▶ [Dataset extract]

/-- The power group with the parts of a mask put to their reset values. -/
def Power.mask (m : Part → Bool) (x : Power) : Power :=
  if m .power then
    { ({} : Power) with
      g := if m .g then .unpowered else x.g
      bootCnt := if m .bootCnt then 0 else x.bootCnt }
  else
    { x with
      g := if m .g then .unpowered else x.g
      bootCnt := if m .bootCnt then 0 else x.bootCnt }

/-- The window registers with the parts of a mask put to their reset values. -/
def Win.mask (m : Part → Bool) (x : Win) : Win :=
  if m .win then
    { ({} : Win) with
      irq := if m .irq then 0 else x.irq }
  else
    { x with
      irq := if m .irq then 0 else x.irq }

/-- The parameter stores with the parts of a mask put to their reset values. -/
def Params.mask (m : Part → Bool) (x : Params) : Params :=
  if m .par then
    { ({} : Params) with
      proof := if m .proof then [] else x.proof
      inUse := if m .inUse then [] else x.inUse }
  else
    { x with
      proof := if m .proof then [] else x.proof
      inUse := if m .inUse then [] else x.inUse }

/-- The recorder with the parts of a mask put to their reset values. -/
def Crb.mask (m : Part → Bool) (x : Crb) : Crb :=
  if m .crb then
    { ({} : Crb) with
      sram := if m .sram then [] else x.sram
      gen := if m .sram then 0 else x.gen }
  else
    { x with
      sram := if m .sram then [] else x.sram
      gen := if m .sram then 0 else x.gen }

/-- The identity unit with the parts of a mask put to their reset values. -/
def Idn.mask (m : Part → Bool) (x : Idn) : Idn :=
  if m .idn then
    { ({} : Idn) with
      tokCnt := if m .tokCnt then 0 else x.tokCnt
      opk := if m .opk then [] else x.opk }
  else
    { x with
      tokCnt := if m .tokCnt then 0 else x.tokCnt
      opk := if m .opk then [] else x.opk }

/-- The state with the parts of a mask put to their reset values. -/
def State.mask (m : Part → Bool) (s : State) : State where
  now := s.now
  pending := s.pending
  freeCount := if m .free then 0 else s.freeCount
  power := s.power.mask m
  win := s.win.mask m
  log := if m .log then State.reset.log else s.log
  par := s.par.mask m
  nvm := if m .nvm then State.reset.nvm else s.nvm
  loops := if m .loops then State.reset.loops else s.loops
  phases := if m .phases then State.reset.phases else s.phases
  vsc := if m .conv then State.reset.vsc else s.vsc
  isc := if m .conv then State.reset.isc else s.isc
  lanes := if m .lanes then State.reset.lanes else s.lanes
  grid := if m .grid then 0 else s.grid
  svc := if m .svc then State.reset.svc else s.svc
  snap := if m .snap then State.reset.snap else s.snap
  stb := if m .stb then State.reset.stb else s.stb
  prot := if m .prot then State.reset.prot else s.prot
  acp := if m .acp then State.reset.acp else s.acp
  peers := if m .peers then State.reset.peers else s.peers
  lsh := if m .lsh then State.reset.lsh else s.lsh
  swp := if m .swp then State.reset.swp else s.swp
  damp := if m .damp then State.reset.damp else s.damp
  gsp := if m .gsp then State.reset.gsp else s.gsp
  fch := if m .fch then State.reset.fch else s.fch
  crb := s.crb.mask m
  idn := s.idn.mask m
  chw := if m .chw then State.reset.chw else s.chw
  pins := if m .pins then State.reset.pins else s.pins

▶ [Problem statement] Set down every line of the listing again, exactly.

▶ [Response]
/-- The power group with the parts of a mask put to their reset values. -/
def Power.mask (m : Part → Bool) (x : Power) : Power :=
  if m .power then
    { ({} : Power) with
      g := if m .g then .unpowered else x.g
      bootCnt := if m .bootCnt then 0 else x.bootCnt }
  else
    { x with
      g := if m .g then .unpowered else x.g
      bootCnt := if m .bootCnt then 0 else x.bootCnt }

/-- The window registers with the parts of a mask put to their reset values. -/
def Win.mask (m : Part → Bool) (x : Win) : Win :=
  if m .win then
    { ({} : Win) with
      irq := if m .irq then 0 else x.irq }
  else
    { x with
      irq := if m .irq then 0 else x.irq }

/-- The parameter stores with the parts of a mask put to their reset values. -/
def Params.mask (m : Part → Bool) (x : Params) : Params :=
  if m .par then
    { ({} : Params) with
      proof := if m .proof then [] else x.proof
      inUse := if m .inUse then [] else x.inUse }
  else
    { x with
      proof := if m .proof then [] else x.proof
      inUse := if m .inUse then [] else x.inUse }

/-- The recorder with the parts of a mask put to their reset values. -/
def Crb.mask (m : Part → Bool) (x : Crb) : Crb :=
  if m .crb then
    { ({} : Crb) with
      sram := if m .sram then [] else x.sram
      gen := if m .sram then 0 else x.gen }
  else
    { x with
      sram := if m .sram then [] else x.sram
      gen := if m .sram then 0 else x.gen }

/-- The identity unit with the parts of a mask put to their reset values. -/
def Idn.mask (m : Part → Bool) (x : Idn) : Idn :=
  if m .idn then
    { ({} : Idn) with
      tokCnt := if m .tokCnt then 0 else x.tokCnt
      opk := if m .opk then [] else x.opk }
  else
    { x with
      tokCnt := if m .tokCnt then 0 else x.tokCnt
      opk := if m .opk then [] else x.opk }

/-- The state with the parts of a mask put to their reset values. -/
def State.mask (m : Part → Bool) (s : State) : State where
  now := s.now
  pending := s.pending
  freeCount := if m .free then 0 else s.freeCount
  power := s.power.mask m
  win := s.win.mask m
  log := if m .log then State.reset.log else s.log
  par := s.par.mask m
  nvm := if m .nvm then State.reset.nvm else s.nvm
  loops := if m .loops then State.reset.loops else s.loops
  phases := if m .phases then State.reset.phases else s.phases
  vsc := if m .conv then State.reset.vsc else s.vsc
  isc := if m .conv then State.reset.isc else s.isc
  lanes := if m .lanes then State.reset.lanes else s.lanes
  grid := if m .grid then 0 else s.grid
  svc := if m .svc then State.reset.svc else s.svc
  snap := if m .snap then State.reset.snap else s.snap
  stb := if m .stb then State.reset.stb else s.stb
  prot := if m .prot then State.reset.prot else s.prot
  acp := if m .acp then State.reset.acp else s.acp
  peers := if m .peers then State.reset.peers else s.peers
  lsh := if m .lsh then State.reset.lsh else s.lsh
  swp := if m .swp then State.reset.swp else s.swp
  damp := if m .damp then State.reset.damp else s.damp
  gsp := if m .gsp then State.reset.gsp else s.gsp
  fch := if m .fch then State.reset.fch else s.fch
  crb := s.crb.mask m
  idn := s.idn.mask m
  chw := if m .chw then State.reset.chw else s.chw
  pins := if m .pins then State.reset.pins else s.pins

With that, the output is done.